Menu

1. Biomolecules and Cell Biology

Biology - Class 11

This chapter provides an in-depth exploration of the major biomolecules—carbohydrates, proteins, lipids, nucleic acids, minerals, enzymes, and water—and details the structure and function of eukaryotic cells, including organelles and cell inclusions. It also covers the cell cycle, mitosis, meiosis, and their biological significance.

1. Biomolecules and Cell Biology

Biomolecules

1.1 Carbohydrates

Definition: Organic compounds composed of carbon, hydrogen, and oxygen, generally with the empirical formula C_n(H₂O)_n.

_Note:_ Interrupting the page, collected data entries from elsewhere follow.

-- ==== Sys2Proof/Laws/Quiet.lean ====
section
/-! SUPPORT. What the operations that count, raise events and wake domains leave alone: everything but the event
controllers, the power domains and the counters. -/

namespace Sys2Proof.Machine

/-- `t` differs from `s` at most in the event controllers, the power state and the counters. -/
def Quiet (s t : State) : Prop := { t with evt := s.evt, pow := s.pow, cnt := s.cnt } = s

theorem Quiet.rfl' (s : State) : Quiet s s := rfl

theorem Quiet.trans {s t u : State} (h : Quiet s t) (h' : Quiet t u) : Quiet s u := by
  cases s; cases t; cases u
  simp only [Quiet, State.mk.injEq] at *
  simp_all

theorem Quiet.foldl {α : Type} {f : State → α → State} (hf : ∀ s a, Quiet s (f s a)) (l : List α) :
    ∀ s, Quiet s (l.foldl f s) := by
  induction l with
  | nil => exact Quiet.rfl'
  | cons a l ih => intro s; exact (hf s a).trans (ih _)

theorem quiet_setEvtCore (s : State) (c v) : Quiet s (s.setEvtCore c v) := rfl
theorem quiet_setPowCore (s : State) (c v) : Quiet s (s.setPowCore c v) := rfl
theorem quiet_setDomain (s : State) (c d v) : Quiet s (s.setDomain c d v) := rfl
theorem quiet_setCntCore (s : State) (c v) : Quiet s (s.setCntCore c v) := rfl

theorem quiet_startExit (s : State) (c d) : Quiet s (s.startExit c d) := by
  unfold State.startExit; split
  · split <;> rfl
  · rfl

theorem quiet_wake0 (s : State) (c d) : Quiet s (s.wake0 c d).1 := by
  unfold State.wake0
  dsimp only
  split
  · split
    · rfl
    · split
      · split <;> rfl
      · exact quiet_startExit s c d
  · rfl
  · split <;> rfl

theorem quiet_countLatched (s : State) (c) : Quiet s (s.countLatched c) := by
  unfold State.countLatched
  dsimp only
  split
  · apply Quiet.foldl
    intro s a
    split
    · split <;> rfl
    · rfl
  · rfl

theorem quiet_wakeTarget (s : State) (c t) : Quiet s (s.wakeTarget c t) := by
  unfold State.wakeTarget
  split
  · rfl
  · rename_i d _
    dsimp only
    split
    · rfl
    · split
      · rfl
      · split
        · exact (quiet_wake0 s c d).trans ((quiet_setEvtCore _ _ _).trans (quiet_countLatched _ _))
        · exact quiet_wake0 s c d

theorem quiet_edge (s : State) (c n) : Quiet s (s.edge c n) := by
  unfold State.edge
  dsimp only
  split
  · rfl
  · exact (quiet_setEvtCore s c _).trans (quiet_wakeTarget _ _ _)

theorem quiet_privEdge (s : State) (c t k) : Quiet s (s.privEdge c t k) := by
  unfold State.privEdge
  dsimp only
  split
  · rfl
  · exact (quiet_setEvtCore s c _).trans (quiet_wakeTarget _ _ _)

theorem quiet_sample (s : State) (c t a) : Quiet s (s.sample c t a) := by
  unfold State.sample
  split
  · rfl
  · split
    · rfl
    · dsimp only
      exact (quiet_setCntCore s c _).trans (quiet_privEdge _ _ _ _)

theorem quiet_addCounter (s : State) (c n m a) : Quiet s (s.addCounter c n m a) := by
  unfold State.addCounter
  dsimp only
  split
  · rfl
  · split
    · exact (quiet_setCntCore s c _).trans ((quiet_setCntCore _ _ _).trans ((quiet_edge _ _ _).trans (quiet_sample _ _ _ _)))
    · exact (quiet_setCntCore s c _).trans ((quiet_setCntCore _ _ _).trans (quiet_edge _ _ _))

theorem quiet_countAt (s : State) (c ev ctx m a) : Quiet s (s.countAt c ev ctx m a) := by
  unfold State.countAt
  split
  · apply Quiet.foldl
    intro s e
    dsimp only
    split
    · exact quiet_addCounter _ _ _ _ _
    · rfl
  · rfl

theorem quiet_count (s : State) (c ev ctx m) : Quiet s (s.count c ev ctx m) := quiet_countAt _ _ _ _ _ _

theorem quiet_wake (s : State) (c d) : Quiet s (s.wake c d) := by
  unfold State.wake
  dsimp only
  split
  · exact (quiet_wake0 s c d).trans ((quiet_edge _ _ _).trans (quiet_count _ _ _ _ _))
  · exact quiet_wake0 s c d

theorem quiet_latency (s : State) (c i k l) : Quiet s (s.latency c i k l) := by
  unfold State.latency; split <;> rfl

theorem quiet_bumpSeat (s : State) (x k m) : Quiet s (s.bumpSeat x k m) := by
  unfold State.bumpSeat; dsimp only; split <;> rfl

theorem quiet_bumpIslet (s : State) (c i k) : Quiet s (s.bumpIslet c i k) := by
  unfold State.bumpIslet; dsimp only; split <;> rfl

theorem quiet_bwSettle (s : State) (c) : Quiet s (s.bwSettle c) := by
  unfold State.bwSettle; dsimp only
  split
  · rfl
  · split <;> rfl

theorem quiet_bwFollow (s : State) (c) : Quiet s (s.bwFollow c) := by
  unfold State.bwFollow; dsimp only
  split
  · exact quiet_bwSettle s c
  · split
    · exact (quiet_setCntCore s c _).trans ((quiet_bwSettle _ _).trans (quiet_setCntCore _ _ _))
    · rfl

theorem quiet_bwCount (s : State) (c p o b) : Quiet s (s.bwCount c p o b) := by
  unfold State.bwCount; dsimp only
  split
  · exact (quiet_bwSettle s c).trans rfl
  · exact quiet_bwSettle s c

/-! ### The same, field by field -/

theorem Quiet.time {s t : State} (h : Quiet s t) : t.time = s.time := by
  unfold Quiet at h; have e := congrArg State.time h; exact e
theorem Quiet.host {s t : State} (h : Quiet s t) : t.host = s.host := by
  unfold Quiet at h; have e := congrArg State.host h; exact e
theorem Quiet.isl {s t : State} (h : Quiet s t) : t.isl = s.isl := by
  unfold Quiet at h; have e := congrArg State.isl h; exact e
theorem Quiet.wq {s t : State} (h : Quiet s t) : t.wq = s.wq := by
  unfold Quiet at h; have e := congrArg State.wq h; exact e
theorem Quiet.prog {s t : State} (h : Quiet s t) : t.prog = s.prog := by
  unfold Quiet at h; have e := congrArg State.prog h; exact e
theorem Quiet.te {s t : State} (h : Quiet s t) : t.te = s.te := by
  unfold Quiet at h; have e := congrArg State.te h; exact e
theorem Quiet.mem {s t : State} (h : Quiet s t) : t.mem = s.mem := by
  unfold Quiet at h; have e := congrArg State.mem h; exact e
theorem Quiet.usb {s t : State} (h : Quiet s t) : t.usb = s.usb := by
  unfold Quiet at h; have e := congrArg State.usb h; exact e
theorem Quiet.link {s t : State} (h : Quiet s t) : t.link = s.link := by
  unfold Quiet at h; have e := congrArg State.link h; exact e
theorem Quiet.disp {s t : State} (h : Quiet s t) : t.disp = s.disp := by
  unfold Quiet at h; have e := congrArg State.disp h; exact e
theorem Quiet.fab {s t : State} (h : Quiet s t) : t.fab = s.fab := by
  unfold Quiet at h; have e := congrArg State.fab h; exact e
theorem Quiet.traf {s t : State} (h : Quiet s t) : t.traf = s.traf := by
  unfold Quiet at h; have e := congrArg State.traf h; exact e
theorem Quiet.mode {s t : State} (h : Quiet s t) : t.mode = s.mode := by
  unfold Quiet at h; have e := congrArg State.mode h; exact e
theorem Quiet.flt {s t : State} (h : Quiet s t) : t.flt = s.flt := by
  unfold Quiet at h; have e := congrArg State.flt h; exact e
theorem Quiet.svc {s t : State} (h : Quiet s t) : t.svc = s.svc := by
  unfold Quiet at h; have e := congrArg State.svc h; exact e
theorem Quiet.free {s t : State} (h : Quiet s t) : t.free = s.free := by
  unfold Quiet at h; have e := congrArg State.free h; exact e
theorem Quiet.pending {s t : State} (h : Quiet s t) : t.pending = s.pending := by
  unfold Quiet at h; have e := congrArg State.pending h; exact e
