theorem State.setPort_keep {s : State} {p : PortId} {v : PortSt} :
    Keep 72057594037927931 s (State.setPort s p v) := by
  cases p <;> constructor <;> first | (intro k; exact absurd k (by decide)) | (intro _; rfl) | (intro _ h; exact h) | (intro _; exact ⟨Nat.le_refl _, Nat.le_refl _⟩) | exact fun _ => Or.inl rfl
theorem State.setCore_keep {s : State} {c : CoreId} {v : CoreSt} :
    Keep 72053195991416831 s (State.setCore s c v) := by
  cases c <;> constructor <;> first | (intro k; exact absurd k (by decide)) | (intro _; rfl) | (intro _ h; exact h) | (intro _; exact ⟨Nat.le_refl _, Nat.le_refl _⟩) | exact fun _ => Or.inl rfl
theorem State.setDispatch_keep {s : State} {c : CoreId} {v : DispSt} :
    Keep 72057594037923839 s (State.setDispatch s c v) := by
  cases c <;> constructor <;> first | (intro k; exact absurd k (by decide)) | (intro _; rfl) | (intro _ h; exact h) | (intro _; exact ⟨Nat.le_refl _, Nat.le_refl _⟩) | exact fun _ => Or.inl rfl
theorem State.setTeSt_keep {s : State} {c : CoreId} {t : TeNo} {v : TeSt} :
    Keep 72057594037925887 s (State.setTeSt s c t v) := by
  constructor <;> first | (intro k; exact absurd k (by decide)) | (intro _; rfl) | (intro _ h; exact h) | (intro _; exact ⟨Nat.le_refl _, Nat.le_refl _⟩) | exact fun _ => Or.inl rfl
theorem State.setStore_keep {s : State} {c : CoreId} {v : List ImageSt} :
    Keep 72057594037926911 s (State.setStore s c v) := by
  cases c <;> constructor <;> first | (intro k; exact absurd k (by decide)) | (intro _; rfl) | (intro _ h; exact h) | (intro _; exact ⟨Nat.le_refl _, Nat.le_refl _⟩) | exact fun _ => Or.inl rfl
theorem State.setEvtCore_keep {s : State} {c : CoreId} {v : EvtCore} :
    Keep 72057594037919743 s (State.setEvtCore s c v) := by
  cases c <;> constructor <;> first | (intro k; exact absurd k (by decide)) | (intro _; rfl) | (intro _ h; exact h) | (intro _; exact ⟨Nat.le_refl _, Nat.le_refl _⟩) | exact fun _ => Or.inl rfl
theorem State.setPowCore_keep {s : State} {c : CoreId} {v : PowCore} :
    Keep 72057456598974463 s (State.setPowCore s c v) := by
  cases c <;> constructor <;> first | (intro k; exact absurd k (by decide)) | (intro _; rfl) | (intro _ h; exact h) | (intro _; exact ⟨Nat.le_refl _, Nat.le_refl _⟩) | exact fun _ => Or.inl rfl
theorem State.setSupply_keep {s : State} {x : SupplyId} {v : SupplySt} :
    Keep 72057319160020991 s (State.setSupply s x v) := by
  cases x <;> constructor <;> first | (intro k; exact absurd k (by decide)) | (intro _; rfl) | (intro _ h; exact h) | (intro _; exact ⟨Nat.le_refl _, Nat.le_refl _⟩) | exact fun _ => Or.inl rfl
theorem State.setFabCore_keep {s : State} {c : CoreId} {v : FabCore} :
    Keep 72057593501057023 s (State.setFabCore s c v) := by
  cases c <;> constructor <;> first | (intro k; exact absurd k (by decide)) | (intro _; rfl) | (intro _ h; exact h) | (intro _; exact ⟨Nat.le_refl _, Nat.le_refl _⟩) | exact fun _ => Or.inl rfl
theorem State.setCntCore_keep {s : State} {c : CoreId} {v : CntCore} :
    Keep 72022409665839103 s (State.setCntCore s c v) := by
  cases c <;> constructor <;> first | (intro k; exact absurd k (by decide)) | (intro _; rfl) | (intro _ h; exact h) | (intro _; exact ⟨Nat.le_refl _, Nat.le_refl _⟩) | exact fun _ => Or.inl rfl

theorem State.draw_keep {s : State} :
    Keep 71916856549572607 s (State.draw s).2 := by
  unfold State.draw; try dsimp only
  repeat' first
    | with_reducible exact Keep.rfl'
    | with_reducible assumption
    | with_reducible apply Keep.setFree
    | exact fun k => absurd k (by decide)
    | with_reducible exact fun _ => rfl
    | with_reducible rfl
    | decide
    | split
    | dsimp only
theorem State.draw_keepE {s : State} {rE tE} (hE : (State.draw s) = (rE, tE)) : Keep 71916856549572607 s tE := by
  have k := @State.draw_keep s; rw [hE] at k; exact k

theorem State.setCmdSt_keep {s : State} {p : PortId} {k : CmdSet} {v : CmdSt} :
    Keep 72057594037927931 s (State.setCmdSt s p k v) := by
  unfold State.setCmdSt; try dsimp only
  repeat' first
    | with_reducible exact Keep.rfl'
    | with_reducible assumption
    | (with_reducible apply Keep.step State.setPort_keep; decide)
    | split
    | dsimp only

theorem State.setSem_keep {s : State} {n : Nat} {v : SemSt} :
    Keep 72057594037927927 s (State.setSem s n v) := by
  unfold State.setSem; try dsimp only
  repeat' first
    | with_reducible exact Keep.rfl'
    | with_reducible assumption
    | with_reducible apply Keep.setHost
    | exact fun k => absurd k (by decide)
    | with_reducible exact fun _ => rfl
    | with_reducible rfl
    | decide
    | split
    | dsimp only

theorem State.setServing_keep {s : State} {x : Seat} {c : CoreId} :
    Keep 72053195991416831 s (State.setServing s x c) := by
  unfold State.setServing; try dsimp only
  repeat' first
    | with_reducible exact Keep.rfl'
    | with_reducible assumption
    | with_reducible apply Keep.setFlt
    | exact fun k => absurd k (by decide)
    | with_reducible exact fun _ => rfl
    | with_reducible rfl
    | decide
    | split
    | dsimp only

theorem State.setIslet_keep {s : State} {i : IsletNo} {v : IsletSt} :
    Keep 72057594037927903 s (State.setIslet s i v) := by
  unfold State.setIslet; try dsimp only
  repeat' first
    | with_reducible exact Keep.rfl'
    | with_reducible assumption
    | with_reducible apply Keep.setIsl
    | exact fun k => absurd k (by decide)
    | with_reducible exact fun _ => rfl
    | with_reducible rfl
    | decide
    | split
    | dsimp only

theorem State.setQueue_keep {s : State} {c : CoreId} {i : IsletNo} {q : Nat} {v : QueueSt} :
    Keep 72057594037927871 s (State.setQueue s c i q v) := by
  unfold State.setQueue; try dsimp only
  repeat' first
    | with_reducible exact Keep.rfl'
    | with_reducible assumption
    | with_reducible apply Keep.setWq
    | exact fun k => absurd k (by decide)
    | with_reducible exact fun _ => rfl
    | with_reducible rfl
    | decide
    | split
    | dsimp only

theorem State.setRing_keep {s : State} {c : CoreId} {i : IsletNo} {r : Nat} {v : RingSt} :
    Keep 72057594037927807 s (State.setRing s c i r v) := by
  unfold State.setRing; try dsimp only
  repeat' first
    | with_reducible exact Keep.rfl'
    | with_reducible assumption
    | with_reducible apply Keep.setWq
    | exact fun k => absurd k (by decide)
    | with_reducible exact fun _ => rfl
    | with_reducible rfl
    | decide
    | split
    | dsimp only

theorem State.setShQueue_keep {s : State} {c : CoreId} {i : IsletNo} {q : Nat} {v : QueueSt} :
    Keep 72057594037927871 s (State.setShQueue s c i q v) := by
  unfold State.setShQueue; try dsimp only
  repeat' first
    | with_reducible exact Keep.rfl'
    | with_reducible assumption
    | with_reducible apply Keep.setWq
    | exact fun k => absurd k (by decide)
    | with_reducible exact fun _ => rfl
    | with_reducible rfl
    | decide
    | split
    | dsimp only

theorem State.setShRing_keep {s : State} {c : CoreId} {i : IsletNo} {r : Nat} {v : RingSt} :
    Keep 72057594037927807 s (State.setShRing s c i r v) := by
  unfold State.setShRing; try dsimp only
  repeat' first
    | with_reducible exact Keep.rfl'
    | with_reducible assumption
    | with_reducible apply Keep.setWq
    | exact fun k => absurd k (by decide)
    | with_reducible exact fun _ => rfl
    | with_reducible rfl
    | decide
    | split
    | dsimp only

theorem State.setEntry_keep {s : State} {h : Nat} {v : EntrySt} :
    Keep 72057594037927679 s (State.setEntry s h v) := by
  unfold State.setEntry; try dsimp only
  repeat' first
    | with_reducible exact Keep.rfl'
    | with_reducible assumption
    | with_reducible apply Keep.setWq
    | exact fun k => absurd k (by decide)
    | with_reducible exact fun _ => rfl
    | with_reducible rfl
    | decide
    | split
    | dsimp only

theorem State.usePort_keep {s : State} {h : Nat} {p : PortId} :
    Keep 72057594037927679 s (State.usePort s h p) := by
  unfold State.usePort; try dsimp only
  repeat' first
    | with_reducible exact Keep.rfl'
    | with_reducible assumption
    | (with_reducible apply Keep.step State.setEntry_keep; decide)
    | split
    | dsimp only

theorem State.sentAll_keep {s : State} {k : Nat} :
    Keep 72057594037911551 s (State.sentAll s k) := by
  unfold State.sentAll; try dsimp only
  repeat' first
    | with_reducible exact Keep.rfl'
    | with_reducible assumption
    | with_reducible apply Keep.setMem
    | exact fun k => absurd k (by decide)
    | with_reducible exact fun _ => rfl
    | with_reducible rfl
    | decide
    | exact fun _ h => h
    | split
    | dsimp only

theorem State.dropStores_keep {s : State} {gone : CoreId → IsletNo → Bool} :
    Keep 72057594037911551 s (State.dropStores s gone) := by
  unfold State.dropStores; try dsimp only
  repeat' first
    | with_reducible exact Keep.rfl'
    | with_reducible assumption
    | with_reducible apply Keep.setMem
    | exact fun k => absurd k (by decide)
    | with_reducible exact fun _ => rfl
    | with_reducible rfl
    | decide
    | exact fun _ h => h
    | with_reducible apply Keep.ite
    | split
    | dsimp only

theorem State.setUsbSeat_keep {s : State} {x : Seat} {v : UsbSeat} :
    Keep 72057594037895167 s (State.setUsbSeat s x v) := by
  unfold State.setUsbSeat; try dsimp only
  repeat' first
    | with_reducible exact Keep.rfl'
    | with_reducible assumption
    | with_reducible apply Keep.setUsb
    | exact fun k => absurd k (by decide)
    | with_reducible exact fun _ => rfl
    | with_reducible rfl
    | decide
    | split
    | dsimp only

theorem State.setRootPort_keep {s : State} {x : Seat} {p : RootPort} {v : RootPortSt} :
    Keep 72057594037862399 s (State.setRootPort s x p v) := by
  unfold State.setRootPort; try dsimp only
  repeat' first
    | with_reducible exact Keep.rfl'
    | with_reducible assumption
    | with_reducible apply Keep.setUsb
    | exact fun k => absurd k (by decide)
    | with_reducible exact fun _ => rfl
    | with_reducible rfl
    | decide
    | split
    | dsimp only

theorem State.setLink__keep {s : State} {x : Seat} {v : SeatLink} :
    Keep 72057594036879359 s (State.setLink_ s x v) := by
  unfold State.setLink_; try dsimp only
  repeat' first
    | with_reducible exact Keep.rfl'
    | with_reducible assumption
    | with_reducible apply Keep.setLink
    | exact fun k => absurd k (by decide)
    | with_reducible exact fun _ => rfl
    | with_reducible rfl
    | decide
    | split
    | dsimp only

theorem State.setSeatTime_keep {s : State} {x : Seat} {v : SeatTime} :
    Keep 72057594035830783 s (State.setSeatTime s x v) := by
  unfold State.setSeatTime; try dsimp only
  repeat' first
    | with_reducible exact Keep.rfl'
    | with_reducible assumption
    | with_reducible apply Keep.setLink
    | exact fun k => absurd k (by decide)
    | with_reducible exact fun _ => rfl
    | with_reducible rfl
    | decide
    | split
    | dsimp only

theorem State.setTun_keep {s : State} {x : Seat} {t : Tunnel} {v : TunSt} :
    Keep 72057594033733631 s (State.setTun s x t v) := by
  unfold State.setTun; try dsimp only
  repeat' first
    | with_reducible exact Keep.rfl'
    | with_reducible assumption
    | with_reducible apply Keep.setLink
    | exact fun k => absurd k (by decide)
    | with_reducible exact fun _ => rfl
    | with_reducible rfl
    | decide
    | split
    | dsimp only

theorem State.setHead_keep {s : State} {h : HeadNo} {v : HeadSt} :
    Keep 72057594021150719 s (State.setHead s h v) := by
  unfold State.setHead; try dsimp only
  repeat' first
    | with_reducible exact Keep.rfl'
    | with_reducible assumption
    | with_reducible apply Keep.setDisp
    | exact fun k => absurd k (by decide)
    | with_reducible exact fun _ => rfl
    | with_reducible rfl
    | decide
    | split
    | dsimp only

theorem State.setView_keep {s : State} {h : HeadNo} {v : ViewSt} :
    Keep 72057594004373503 s (State.setView s h v) := by
  unfold State.setView; try dsimp only
  repeat' first
    | with_reducible exact Keep.rfl'
    | with_reducible assumption
    | with_reducible apply Keep.setDisp
    | exact fun k => absurd k (by decide)
    | with_reducible exact fun _ => rfl
    | with_reducible rfl
    | decide
    | split
    | dsimp only

theorem State.setGather_keep {s : State} {c : CoreId} {g : Nat} {v : GatherSt} :
    Keep 72057593970819071 s (State.setGather s c g v) := by
  unfold State.setGather; try dsimp only
  repeat' first
    | with_reducible exact Keep.rfl'
    | with_reducible assumption
    | with_reducible apply Keep.setDisp
    | exact fun k => absurd k (by decide)
    | with_reducible exact fun _ => rfl
    | with_reducible rfl
    | decide
    | split
    | dsimp only

theorem State.setPipe_keep {s : State} {c : CoreId} {p : Nat} {v : Option (HeadNo × Nat)} :
    Keep 72057593970819071 s (State.setPipe s c p v) := by
  unfold State.setPipe; try dsimp only
  repeat' first
    | with_reducible exact Keep.rfl'
    | with_reducible assumption
    | with_reducible apply Keep.setDisp
    | exact fun k => absurd k (by decide)
    | with_reducible exact fun _ => rfl
    | with_reducible rfl
    | decide
    | split
    | dsimp only

theorem State.setSeatTraf_keep {s : State} {x : Seat} {v : SeatTraf} :
    Keep 72057592964186111 s (State.setSeatTraf s x v) := by
  unfold State.setSeatTraf; try dsimp only
  repeat' first
    | with_reducible exact Keep.rfl'
    | with_reducible assumption
    | with_reducible apply Keep.setTraf
    | exact fun k => absurd k (by decide)
    | with_reducible exact fun _ => rfl
    | with_reducible rfl
    | decide
    | split
    | dsimp only

theorem State.setWfq_keep {s : State} {x : Seat} {v : SeatWfq} :
    Keep 72057591890444287 s (State.setWfq s x v) := by
  unfold State.setWfq; try dsimp only
  repeat' first
    | with_reducible exact Keep.rfl'
    | with_reducible assumption
    | with_reducible apply Keep.setTraf
    | exact fun k => absurd k (by decide)
    | with_reducible exact fun _ => rfl
    | with_reducible rfl
    | decide
    | split
    | dsimp only

theorem State.setSeatNet_keep {s : State} {x : Seat} {v : SeatNet} :
    Keep 72057589742960639 s (State.setSeatNet s x v) := by
  unfold State.setSeatNet; try dsimp only
  repeat' first
    | with_reducible exact Keep.rfl'
    | with_reducible assumption
    | with_reducible apply Keep.setTraf
    | exact fun k => absurd k (by decide)
    | with_reducible exact fun _ => rfl
    | with_reducible rfl
    | decide
    | split
    | dsimp only

theorem State.setDemand_keep {s : State} {x : Seat} {v : Demand} :
    Keep 72057585447993343 s (State.setDemand s x v) := by
  unfold State.setDemand; try dsimp only
  repeat' first
    | with_reducible exact Keep.rfl'
    | with_reducible assumption
    | with_reducible apply Keep.setTraf
    | exact fun k => absurd k (by decide)
    | with_reducible exact fun _ => rfl
    | with_reducible rfl
    | decide
    | split
    | dsimp only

Classification and Examples:

  • Monosaccharides: Simple sugars; e.g., α‑D‑glucose (blood sugar), fructose (fruit sugar).
  • Disaccharides: Two monosaccharides linked by a glycosidic bond; e.g., sucrose (glucose+fructose, table sugar), lactose (glucose+galactose, milk sugar).
  • Polysaccharides: Long chains of monosaccharides; e.g., starch (plant storage, amylose & amylopectin), glycogen (animal storage, highly branched), cellulose (plant cell wall, β‑1,4‑linked glucose).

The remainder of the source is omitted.